Run the following command to check the running status of the dhclient process corresponding to the eth0 network interface controller:
```
ps aux | grep dhclient | grep eth0
```
- An empty result indicates that the dhclient process is abnormal.
- The following result indicates that the dhclient process is running properly. Go to Step 7.
```
root 15340 0.0 0.3 113372 12788 ? Ss 14:16 0:00 /sbin/dhclient -1 -q -lf /var/lib/dhclient/dhclient--eth0.lease -pf /var/run/dhclient-eth0.pid -H izuf695ygwh32u2i******z eth0
```
Run the following command to restart the dhclient process:
```
ifup eth0
```
(this example eth0 network interface controller, for example, you need to command the eth0 replaces the network interface controller with the actual id of the eni.
Check the running status of the dhclient process corresponding to network interface controller again.
Repeat steps 3 to 6 to check and fix the running status of the dhclient process of all network interface controller.

Procedure for Windows instances

Log on to the ECS instance.

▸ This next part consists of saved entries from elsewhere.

-- ==== Sys2Proof/Tests/Slice0.lean ====
section
/-!
SUPPORT. The model's own tests: ill-formed terms, decoding, one operation at a time on the spec's own vectors (expected values from
95_test_vectors.md, named by their number there), and for every statement with hypotheses a witness that meets them.
-/

namespace Sys2Proof.Tests

-- One theorem after another: many kernel evaluations at once would need more threads than the check's memory limit allows.
set_option Elab.async false

open Sys2Proof Sys2Proof.Machine Sys2Proof.Spec

/-! ### Helpers -/

/-- A framer with the given `CRC_INIT` and accumulated bytes, nothing issued. -/
def framer (init : Word) (acc : List Byte) : State :=
  { State.reset with cfg := ⟨init⟩, rbuf := Memory.writeBytes [] 0 acc, rlen := BitVec.ofNat 8 acc.length }

/-- The state an outcome goes on with. -/
def nextOf : Host.Outcome State Fault Refusal → Option State
  | .next s => some s
  | .fault _ => none
  | .refused _ => none

/-- The outputs of an operation. -/
def outputs (o : Host.Outcome State Fault Refusal) : Option (List OpResult) := (nextOf o).map (·.results)

/-- The accumulated bytes after an operation. -/
def accAfter (o : Host.Outcome State Fault Refusal) : Option (List Byte) := (nextOf o).map (·.acc)

/-- The refusal an outcome stops with. -/
def refusalIn : Host.Outcome State Fault Refusal → Option Refusal
  | .next _ => none
  | .fault _ => none
  | .refused r => some r

/-- The fault an outcome stops with. -/
def faultIn : Host.Outcome State Fault Refusal → Option Fault
  | .next _ => none
  | .fault f => some f
  | .refused _ => none

theorem exists_next (o : Host.Outcome State Fault Refusal) (p : State → Bool) (h : (nextOf o).any p = true) :
    ∃ t, o = .next t ∧ p t = true := by
  cases o with
  | next s => exact ⟨s, rfl, h⟩
  | fault f => exact absurd h (by simp [nextOf])
  | refused r => exact absurd h (by simp [nextOf])

/-- INGEST returned a payload and dropped nothing. -/
def delivers (p : List Byte) : List OpResult := [.rx ⟨true, some p.length, some p, 0, .deliver⟩]

/-- INGEST returned nothing, for the given cause, with `d` bytes dropped. -/
def nothing (c : RxCause) (d : Nat) : List OpResult := [.rx ⟨false, none, none, d, c⟩]

/-- A framer with room for one more byte: 253 zeros. -/
def filled253 : State := { State.reset with rlen := 253 }

theorem zeros_noDelimiter (n a : Nat) : ∀ b ∈ Memory.slice [] a n, b ≠ Config.delim := by
  induction n generalizing a with
  | zero => intro b h; cases h
  | succ n ih =>
    intro b h
    rcases List.mem_cons.1 h with rfl | h
    · exact (by decide : Memory.blank ≠ Config.delim)
    · exact ih (a + 1) b h

/-- ENCODE emitted the given bytes. -/
def emits (tx : List Byte) : List OpResult := [.enc ⟨true, some tx⟩]

/-- The frame of the source's scenario S1, `CRC_INIT = 0xFFFF`. -/
def frameS1 : List Byte := [0x07, 0x0C, 0x01, 0x02, 0x03, 0xAA, 0xC3, 0xFF]

/-- The frame of the empty payload (E1), `CRC_INIT = 0xFFFF`. -/
def frameE1 : List Byte := [0x01, 0x02, 0x03, 0xFF]

/-- A wedged framer, as in V24: 254 bytes without a delimiter. They are zeros here, which the model's memory does not list. -/
def wedged : State := { State.reset with rlen := 254 }

theorem wedged_isWedged : Wedged wedged := ⟨by decide, zeros_noDelimiter 254 0⟩

/-! ### WellFormed refuses an ill-formed term of each check -/

theorem test_wf_reserved : WellFormed .reserved = false := by decide
theorem test_wf_append_wbuf : WellFormed (.crcAppend .wbuf 1 253) = false ∧ WellFormed (.crcAppend .wbuf 1 252) = true := by
  decide
theorem test_wf_append_rbuf : WellFormed (.crcAppend .rbuf 0 253) = false ∧ WellFormed (.crcAppend .rbuf 0 252) = true := by
  decide
theorem test_wf_feed : WellFormed (.feed [1, 2, 3] [1, 1]) = false ∧ WellFormed (.feed [1, 2, 3] [1, 0, 2]) = true := by decide

/-! ### Decoding (30_encoding.md R57 to R60) and encoding -/

theorem test_decode_reset : decode ⟨0b00#2, 0, []⟩ = .ok .reset := by decide
theorem test_decode_encode : decode ⟨0b01#2, 2, [0xFF, 0xFF]⟩ = .ok (.encode [0xFF, 0xFF]) := by decide
theorem test_decode_ingest : decode ⟨0b10#2, 3, [0x07, 0x0C, 0x01]⟩ = .ok (.ingest [0x07, 0x0C, 0x01]) := by decide
theorem test_decode_reserved : decode ⟨0b11#2, 0, []⟩ = .error .reservedCode := by decide
theorem test_decode_length : decode ⟨0b01#2, 3, [0xFF, 0xFF]⟩ = .error .operandLength ∧
    decode ⟨0b10#2, 1, []⟩ = .error .operandLength := by decide
theorem test_decode_reset_operand : decode ⟨0b00#2, 0, [1]⟩ = .error .operandOnReset ∧
    decode ⟨0b00#2, 1, []⟩ = .error .operandOnReset := by decide
theorem test_table_words : decodeTableWord 8 0b00 = some .reset ∧ decodeTableWord 8 0b01 = some (.encode []) ∧
    decodeTableWord 8 0b10 = some (.ingest []) ∧ decodeTableWord 8 0b11 = none := by decide
theorem test_commands_decode : Sys2Proof.encode (.decode [1, 2]) = [⟨0b00#2, 0, []⟩, ⟨0b10#2, 2, [1, 2]⟩] := by decide
theorem test_commands_feed : Sys2Proof.encode (.feed [1, 2, 3] [1, 2]) = [⟨0b10#2, 1, [1]⟩, ⟨0b10#2, 2, [2, 3]⟩] := by decide
theorem test_commands_poll : Sys2Proof.encode .poll = [⟨0b10#2, 0, []⟩] := by decide
theorem test_commands_internal : Sys2Proof.encode (.crcPartial 0 [1]) = [] ∧ Sys2Proof.encode (.crcOf [1]) = [] ∧
    Sys2Proof.encode (.crcAppend .wbuf 1 2) = [] ∧ Sys2Proof.encode (.crcVerify [1]) = [] ∧
    Sys2Proof.encode .reserved = [] := by decide
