-- ==== Sys2Proof/Machine/Evaluation.lean ====
section
/-! DEFINITION. The meanings of the two instructions. An instruction is a request at the ports: `dir` with its row's value
and `in_bits` with its operand (R67, R80); evaluating it gives the ports with its result on `out_bits`. What the ports
showed before plays no part (R11). -/

namespace Sys2Proof.Machine

/-- The pattern of `toStandard(low)` is what the ports show for its request (R79, R96). -/
theorem toStandard_settles (low : LL) :
    (toStandard low).representation = convert params params.dirToStandard low.representation :=
  (if_pos rfl).symm

/-- The pattern of `toLowLatency(std)` is what the ports show for its request (R95, R96). -/
theorem toLowLatency_settles (std : STD) :
    (toLowLatency params std).representation = convert params (~~~ params.dirToStandard) std.representation :=
  have h : ∀ d : BitVec 1, ~~~ d ≠ d := by decide
  (if_neg (h params.dirToStandard)).symm

/-- The meaning of `toStandard`: the result is on `out_bits`; no flag, no exception (R67, R74). -/
def execToStandard (low : LL) (_s : State) : Host.Outcome State Fault Refusal :=
  .next { dir := params.dirToStandard, inBits := low.representation,
          outBits := (toStandard low).representation, settled := toStandard_settles low }

/-- The meaning of `toLowLatency`: the result is on `out_bits`; no flag, no exception (R80, R88). -/
def execToLowLatency (std : STD) (_s : State) : Host.Outcome State Fault Refusal :=
  .next { dir := ~~~ params.dirToStandard, inBits := std.representation,
          outBits := (toLowLatency params std).representation, settled := toLowLatency_settles std }

end Sys2Proof.Machine
end

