-- ==== Sys2Proof/Safety.lean ====
section
/-! DEFINITION. What counts as a safe run, in the terms the statements use. -/

namespace Sys2Proof

/-- The evaluation completes with a result: neither a fault nor a refusal (R111, R115). -/
abbrev Completes (o : Host.Outcome Machine.State Machine.Fault Machine.Refusal) : Prop :=
  ∃ t, o = .next t

/-- The output port shows what the block computes from its inputs: `out_bits = convert(dir, in_bits)`, which holds at
every instant (R22, R124) and so of every state. -/
abbrev Settled (s : Machine.State) : Prop := s.outBits = Machine.convert Machine.params s.dir s.inBits

/-- The output port shows a pattern that the selected operation can produce: R76 (d) for `toStandard`, R90 (a) for
`toLowLatency`. -/
abbrev OutputInImage (s : Machine.State) : Prop :=
  if s.dir = Machine.params.dirToStandard then
    s.outBits = 0 ∨ (s.outBits.getLsbD 0 = false ∧
      127 ≤ (s.outBits >>> 23).toNat % 256 ∧ (s.outBits >>> 23).toNat % 256 ≤ 254)
  else s.outBits &&& 0x00800001#32 = 0#32

end Sys2Proof
end

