/-- The triple compositions of R106, derived by the spec: a second round trip changes nothing on the low-latency side, and
on the standard side only at three operands; for every p. -/
def Obligations.TripleCompositions : Prop :=
  ∀ p : Params,
    (∀ y : Word, convertToLowLatency p (convertToStandard (convertToLowLatency p y)) = convertToLowLatency p y) ∧
    ∀ x : Word, if x = 0x00000001 ∨ x = 0x00800000 ∨ x = 0x00800001 then
        convertToStandard (convertToLowLatency p (convertToStandard x)) = 0x00000000 ∧
          convertToStandard x = 0xBF800000
      else convertToStandard (convertToLowLatency p (convertToStandard x)) = convertToStandard x

/-! ## Value types -/

/-- R49, R51, R52, R54, R55: `zero` is the all-zero pattern, its fields all zero; `fromBits` and `representation` are mutually
inverse on every pattern. -/
def Obligations.ConstructorsAndReadBack : Prop :=
  (LL.zero = LL.fromBits 0x00000000 ∧ LL.zero.sign = 0 ∧ LL.zero.exponent = 0 ∧ LL.zero.mantissa = 0 ∧
    LL.zero.reservedFlag = 0) ∧
  (STD.zero = STD.fromBits 0x00000000 ∧ STD.zero.sign = 0 ∧ STD.zero.exponent = 0 ∧ STD.zero.mantissa = 0) ∧
  (∀ v : Word, (LL.fromBits v).representation = v ∧ (STD.fromBits v).representation = v) ∧
  (∀ x : LL, LL.fromBits x.representation = x) ∧ ∀ x : STD, STD.fromBits x.representation = x

/-- R56 to R62: each of the seven accessors is the bit, or the shift and remainder, that its rule gives. -/
def Obligations.AccessorsReadTheirSlices : Prop :=
  ∀ w : Word,
    (LL.fromBits w).sign = BitVec.ofBool (w.getLsbD 31) ∧
    (LL.fromBits w).exponent.toNat = (w >>> 24).toNat % 128 ∧
    (LL.fromBits w).mantissa.toNat = (w >>> 1).toNat % 2 ^ 23 ∧
    (LL.fromBits w).reservedFlag = BitVec.ofBool (w.getLsbD 0) ∧
    (STD.fromBits w).sign = BitVec.ofBool (w.getLsbD 31) ∧
    (STD.fromBits w).exponent.toNat = (w >>> 23).toNat % 256 ∧
    (STD.fromBits w).mantissa.toNat = w.toNat % 2 ^ 23

/-- R36: in each format the masks are pairwise disjoint and cover the word; each accessor returns exactly the bits under
its mask, right-justified; the fields determine the pattern, and the packers invert the accessors both ways, so every
combination of field values in range is a pattern. -/
def Obligations.FieldsPartitionThePattern : Prop :=
  [0x80000000#32, 0x7F000000#32, 0x00FFFFFE#32, 0x00000001#32].Pairwise (fun a b => a &&& b = 0#32) ∧
  0x80000000#32 ||| 0x7F000000#32 ||| 0x00FFFFFE#32 ||| 0x00000001#32 = 0xFFFFFFFF#32 ∧
  (∀ x : LL,
    x.sign.setWidth 32 = (x.bits &&& 0x80000000#32) >>> 31 ∧
    x.exponent.setWidth 32 = (x.bits &&& 0x7F000000#32) >>> 24 ∧
    x.mantissa.setWidth 32 = (x.bits &&& 0x00FFFFFE#32) >>> 1 ∧
    x.reservedFlag.setWidth 32 = x.bits &&& 0x00000001#32) ∧
  [0x80000000#32, 0x7F800000#32, 0x007FFFFF#32].Pairwise (fun a b => a &&& b = 0#32) ∧
  0x80000000#32 ||| 0x7F800000#32 ||| 0x007FFFFF#32 = 0xFFFFFFFF#32 ∧
  (∀ x : STD,
    x.sign.setWidth 32 = (x.bits &&& 0x80000000#32) >>> 31 ∧
    x.exponent.setWidth 32 = (x.bits &&& 0x7F800000#32) >>> 23 ∧
    x.mantissa.setWidth 32 = x.bits &&& 0x007FFFFF#32) ∧
  (∀ x : LL, packLL x.sign x.exponent.toNat x.mantissa.toNat x.reservedFlag = x) ∧
  (∀ x : STD, packSTD x.sign x.exponent.toNat x.mantissa.toNat = x) ∧
  (∀ (s : BitVec 1) (e : BitVec 7) (m : BitVec 23) (r : BitVec 1),
    (packLL s e.toNat m.toNat r).sign = s ∧ (packLL s e.toNat m.toNat r).exponent = e ∧
    (packLL s e.toNat m.toNat r).mantissa = m ∧ (packLL s e.toNat m.toNat r).reservedFlag = r) ∧
  ∀ (s : BitVec 1) (e : BitVec 8) (m : BitVec 23),
    (packSTD s e.toNat m.toNat).sign = s ∧ (packSTD s e.toNat m.toNat).exponent = e ∧
    (packSTD s e.toNat m.toNat).mantissa = m

/-- R64: `pack_STD` cuts each argument to the width of its field and places it, for every argument. -/
def Obligations.PackStandardCutsAndPlaces : Prop :=
  ∀ (s : BitVec 1) (e m : Nat),
    (packSTD s e m).representation = s ++ BitVec.ofNat 8 e ++ BitVec.ofNat 23 m ∧
    (packSTD s e m).representation =
    (s.setWidth 32 <<< 31) ||| (BitVec.ofNat 32 (e % 2 ^ 8) <<< 23) ||| BitVec.ofNat 32 (m % 2 ^ 23)

/-- `pack_LL` cuts each argument to the width of its field and places it, for every argument. That it cuts as `pack_STD`
does is R65's reading, for the value 128 the spec's decision D7 (log entry 4). -/
def Obligations.PackLowLatencyCutsAndPlaces : Prop :=
  ∀ (s : BitVec 1) (e m : Nat) (r : BitVec 1), (packLL s e m r).representation =
    (s.setWidth 32 <<< 31) ||| (BitVec.ofNat 32 (e % 2 ^ 7) <<< 24) ||| (BitVec.ofNat 32 (m % 2 ^ 23) <<< 1) |||
      r.setWidth 32

/-- R66, which the spec derives: packing a value's own fields gives the value; and the fields of a packed pattern read back
as the arguments, each cut to the width of its field, for every argument. -/
def Obligations.AccessorsInvertPackers : Prop :=
  (∀ w : Word,
    packLL (LL.fromBits w).sign (LL.fromBits w).exponent.toNat (LL.fromBits w).mantissa.toNat
      (LL.fromBits w).reservedFlag = LL.fromBits w ∧
    packSTD (STD.fromBits w).sign (STD.fromBits w).exponent.toNat (STD.fromBits w).mantissa.toNat = STD.fromBits w) ∧
  (∀ (s : BitVec 1) (e m : Nat), (packSTD s e m).sign = s ∧ (packSTD s e m).exponent.toNat = e % 2 ^ 8 ∧
    (packSTD s e m).mantissa.toNat = m % 2 ^ 23) ∧
  ∀ (s : BitVec 1) (e m : Nat) (r : BitVec 1), (packLL s e m r).sign = s ∧
    (packLL s e m r).exponent.toNat = e % 2 ^ 7 ∧ (packLL s e m r).mantissa.toNat = m % 2 ^ 23 ∧
    (packLL s e m r).reservedFlag = r
end

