/-- Bits 23 and 0. -/
theorem and_dropped_toNat (w : Word) :
    (w &&& 0x00800001#32).toNat = w.toNat / 2 ^ 23 % 2 * 2 ^ 23 + w.toNat % 2 := by
  have htop : (w &&& 0x00800000#32).toNat = w.toNat / 2 ^ 23 % 2 * 2 ^ 23 :=
    and_slice_toNat w _ 23 24 (by decide) (by decide)
  have hlow : (w &&& 0x00000001#32).toNat = w.toNat / 2 ^ 0 % 2 * 2 ^ 0 :=
    and_slice_toNat w _ 0 1 (by decide) (by decide)
  rw [Nat.pow_zero, Nat.div_one, Nat.mul_one] at hlow
  rw [← htop, ← hlow]
  exact and_or_toNat w 0x00800000#32 0x00000001#32 (by decide)

/-- Nothing is dropped exactly where the two bits are clear. -/
theorem and_dropped_eq_zero_iff (w : Word) :
    w &&& 0x00800001#32 = 0#32 ↔ w.toNat / 2 ^ 23 % 2 = 0 ∧ w.toNat % 2 = 0 := by
  rw [← BitVec.toNat_inj, and_dropped_toNat, BitVec.toNat_ofNat]
  omega

/-- Everything is kept exactly where the two bits are clear. -/
theorem and_kept_eq_self_iff (w : Word) :
    w &&& 0xFF7FFFFE#32 = w ↔ w.toNat / 2 ^ 23 % 2 = 0 ∧ w.toNat % 2 = 0 := by
  have hw := w.isLt
  rw [← BitVec.toNat_inj, and_kept_toNat]
  omega

/-- A bit of a pattern as a remainder. -/
theorem getLsbD_eq_true_iff {n : Nat} (x : BitVec n) (i : Nat) : x.getLsbD i = true ↔ x.toNat / 2 ^ i % 2 = 1 := by
  rw [← BitVec.testBit_toNat, Nat.testBit_eq_decide_div_mod_eq, decide_eq_true_iff]

/-- Bit 0 is clear in the even patterns. -/
theorem getLsbD_zero_eq_false_iff {n : Nat} (x : BitVec n) : x.getLsbD 0 = false ↔ x.toNat % 2 = 0 := by
  rw [← Bool.not_eq_true, getLsbD_eq_true_iff, Nat.pow_zero, Nat.div_one]
  omega

/-- A pattern is zero when it is as a number. -/
theorem eq_zero_iff_toNat {n : Nat} (x : BitVec n) : x = 0 ↔ x.toNat = 0 := by
  rw [← BitVec.toNat_inj]
  rfl

/-- `toStandard` loses word bit 23 (R71). -/
theorem losesTopMantissaBit_iff (low : LL) :
    Machine.losesTopMantissaBit low ↔ low.bits.toNat / 2 ^ 23 % 2 = 1 := by
  rw [Machine.losesTopMantissaBit, getLsbD_eq_true_iff, LL.mantissa_toNat]
  omega

/-- The reserved flag is word bit 0 (R59). -/
theorem reservedFlagSet_iff (low : LL) : Machine.reservedFlagSet low ↔ low.bits.toNat % 2 = 1 := by
  rw [Machine.reservedFlagSet, ← BitVec.toNat_inj, LL.reservedFlag_toNat]
  rfl

/-- `toLowLatency` loses word bit 0 (R85). -/
theorem losesLowMantissaBit_iff (std : STD) : Machine.losesLowMantissaBit std ↔ std.bits.toNat % 2 = 1 := by
  rw [Machine.losesLowMantissaBit, getLsbD_eq_true_iff, STD.mantissa_toNat]
  omega

namespace Machine

/-! ## The results as numbers -/

/-- The zero pattern converts to the zero pattern (R68, R79). -/
theorem convertToStandard_zero : convertToStandard 0 = 0 :=
  congrArg STD.representation (toStandard_of_zero LL.zero rfl)

/-- The generic rule of `toStandard` on words (R72, R79). -/
theorem convertToStandard_toNat {w : Word} (h : w ≠ 0) : (convertToStandard w).toNat =
    (1 - w.toNat / 2 ^ 31) * 2 ^ 31 + (w.toNat / 2 ^ 24 % 2 ^ 7 + 127) * 2 ^ 23 + w.toNat / 2 % 2 ^ 22 * 2 :=
  toStandard_toNat (LL.fromBits w) h

/-- The generic rule of `toLowLatency` on words (R87, R95). -/
theorem convertToLowLatency_toNat (p : Params) {w : Word} (h : w ≠ 0) : (convertToLowLatency p w).toNat =
    (1 - w.toNat / 2 ^ 31) * 2 ^ 31 + lowLatencyExponent p (STD.fromBits w) * 2 ^ 24 + w.toNat / 2 % 2 ^ 22 * 2 :=
  toLowLatency_toNat p (STD.fromBits w) h

/-- A non-zero operand's exponent is at least the bias after `toStandard`, so its result is not zero (R76 (a)). -/
theorem convertToStandard_eq_zero_iff (w : Word) : convertToStandard w = 0 ↔ w = 0 := by
  constructor
  · intro h
    by_contra hw
    have hnat := convertToStandard_toNat hw
    rw [(eq_zero_iff_toNat _).mp h] at hnat
    omega
  · rintro rfl
    exact convertToStandard_zero

/-- Up to the bias the exponent is 0, and field 255 gives the parameter (R83, R84). -/
theorem lowLatencyExponent_eq_zero_iff (p : Params) (std : STD) : lowLatencyExponent p std = 0 ↔
    std.exponent.toNat ≤ 127 ∨ (std.exponent.toNat = 255 ∧ p.exp255LLExponent = 0) := by
  have hcases := (lowLatencyExponent_spec p std).1
  rw [STD.exponent_toNat, eq_zero_iff_toNat]
  omega

/-- Raised by the bias again, the exponent is the field, clamped below, or for field 255 the raised parameter. -/
theorem lowLatencyExponent_add_bias (p : Params) (std : STD) : lowLatencyExponent p std + 127 =
    if std.exponent.toNat = 255 then 127 + p.exp255LLExponent.toNat else max std.exponent.toNat 127 := by
  have hcases := (lowLatencyExponent_spec p std).1
  rw [STD.exponent_toNat]
  split_ifs <;> omega

/-- The result is zero exactly when its three fields are. -/
theorem convertToLowLatency_eq_zero_iff (p : Params) (w : Word) : convertToLowLatency p w = 0 ↔
    w = 0 ∨ (w.toNat / 2 ^ 31 = 1 ∧ w.toNat / 2 % 2 ^ 22 = 0 ∧ lowLatencyExponent p (STD.fromBits w) = 0) := by
  have hw := w.isLt
  by_cases h : w = 0
  · subst h
    simp only [convertToLowLatency_zero, true_or]
  · rw [eq_zero_iff_toNat, convertToLowLatency_toNat p h, or_iff_right h]
    omega

/-- Settles O31: the three fields, each spelled as in the statement. -/
theorem toLowLatencyZeroSet : Obligations.ToLowLatencyZeroSet := by
  intro p w
  have hw := w.isLt
  have hsign : w.getLsbD 31 = true ↔ w.toNat / 2 ^ 31 = 1 := by
    rw [getLsbD_eq_true_iff]
    omega
  have hmid : w.extractLsb' 1 22 = 0 ↔ w.toNat / 2 % 2 ^ 22 = 0 := by
    rw [eq_zero_iff_toNat, BitVec.extractLsb'_toNat, Nat.shiftRight_eq_div_pow, Nat.pow_one]
  rw [convertToLowLatency_eq_zero_iff, lowLatencyExponent_eq_zero_iff, hsign, hmid]
  rfl

/-! ## What both operations carry across (R37, R89) -/

/-- `toStandard` keeps bits 22 to 1. -/
theorem convertToStandard_and_middle (w : Word) :
    convertToStandard w &&& 0x007FFFFE#32 = w &&& 0x007FFFFE#32 := by
  by_cases h : w = 0
  · rw [h, convertToStandard_zero]
  · apply BitVec.eq_of_toNat_eq
    rw [and_middle_toNat, and_middle_toNat, convertToStandard_toNat h]
    omega

/-- `toLowLatency` keeps bits 22 to 1. -/
theorem convertToLowLatency_and_middle (p : Params) (w : Word) :
    convertToLowLatency p w &&& 0x007FFFFE#32 = w &&& 0x007FFFFE#32 := by
  by_cases h : w = 0
  · rw [h, convertToLowLatency_zero]
  · apply BitVec.eq_of_toNat_eq
    rw [and_middle_toNat, and_middle_toNat, convertToLowLatency_toNat p h]
    omega

/-- `toStandard` clears bit 0. -/
theorem convertToStandard_mod_two (w : Word) : (convertToStandard w).toNat % 2 = 0 := by
  by_cases h : w = 0
  · rw [h, convertToStandard_zero]
    rfl
  · rw [convertToStandard_toNat h]
    omega

/-- `toLowLatency` clears bits 23 and 0 (R90 (a)). -/
theorem convertToLowLatency_and_dropped (p : Params) (w : Word) :
    convertToLowLatency p w &&& 0x00800001#32 = 0#32 := by
  by_cases h : w = 0
  · rw [h, convertToLowLatency_zero]
    rfl
  · rw [and_dropped_eq_zero_iff, convertToLowLatency_toNat p h]
    omega

/-- Words that agree under the mask agree in bits 22 to 1. -/
theorem getLsbD_eq_of_and_middle {v w : Word} (h : v &&& 0x007FFFFE#32 = w &&& 0x007FFFFE#32) {i : Nat}
    (hlo : 1 ≤ i) (hhi : i ≤ 22) : v.getLsbD i = w.getLsbD i := by
  have hmask : ∀ j < 23, 1 ≤ j → (0x007FFFFE#32).getLsbD j = true := by decide
  have hbit := congrArg (BitVec.getLsbD · i) h
  simpa only [BitVec.getLsbD_and, hmask i (Nat.lt_succ_of_le hhi) hlo, Bool.and_true] using hbit

/-- Settles O19: the output is one of the two operations' results, and a step leaves it as it is. -/
theorem middleBitsPassThrough : Obligations.MiddleBitsPassThrough := by
  intro s t hstep
  obtain rfl := Host.Outcome.next.inj ((step_eq s).symm.trans hstep)
  rw [getLsbD_zero_eq_false_iff, s.settled, convert]
  split_ifs
  · exact ⟨convertToStandard_mod_two _, fun i => getLsbD_eq_of_and_middle (convertToStandard_and_middle _)⟩
  · have hdropped := (and_dropped_eq_zero_iff _).mp (convertToLowLatency_and_dropped params s.inBits)
    exact ⟨hdropped.2, fun i => getLsbD_eq_of_and_middle (convertToLowLatency_and_middle params _)⟩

For more information, see Overview.
Open the Command Prompt CMD as an administrator.
Run the following command to check whether the DHCP enabled entry of network interface controller described as Red Hat VirtIO Ethernet Adaptor is Yes and the time when its lease expires.
```
ipconfig /all
```
Note: The Red Hat VirtIO Ethernet Adaptor is the primary network interface controller secondary Elastic Network Interface network interface controller of the ECS instance. The VPN or LoopBack network interface controller that you have configured is not affected. In addition network interface controller that are not enabled with the DHCP service are not in the affected range.
If the lease expires within one year, run the following command to update the lease expiration time:
```
ipconfig /renew
```
Run the ipconfig /all command to confirm that the returned lease expires within ten years, indicating that the repair is completed.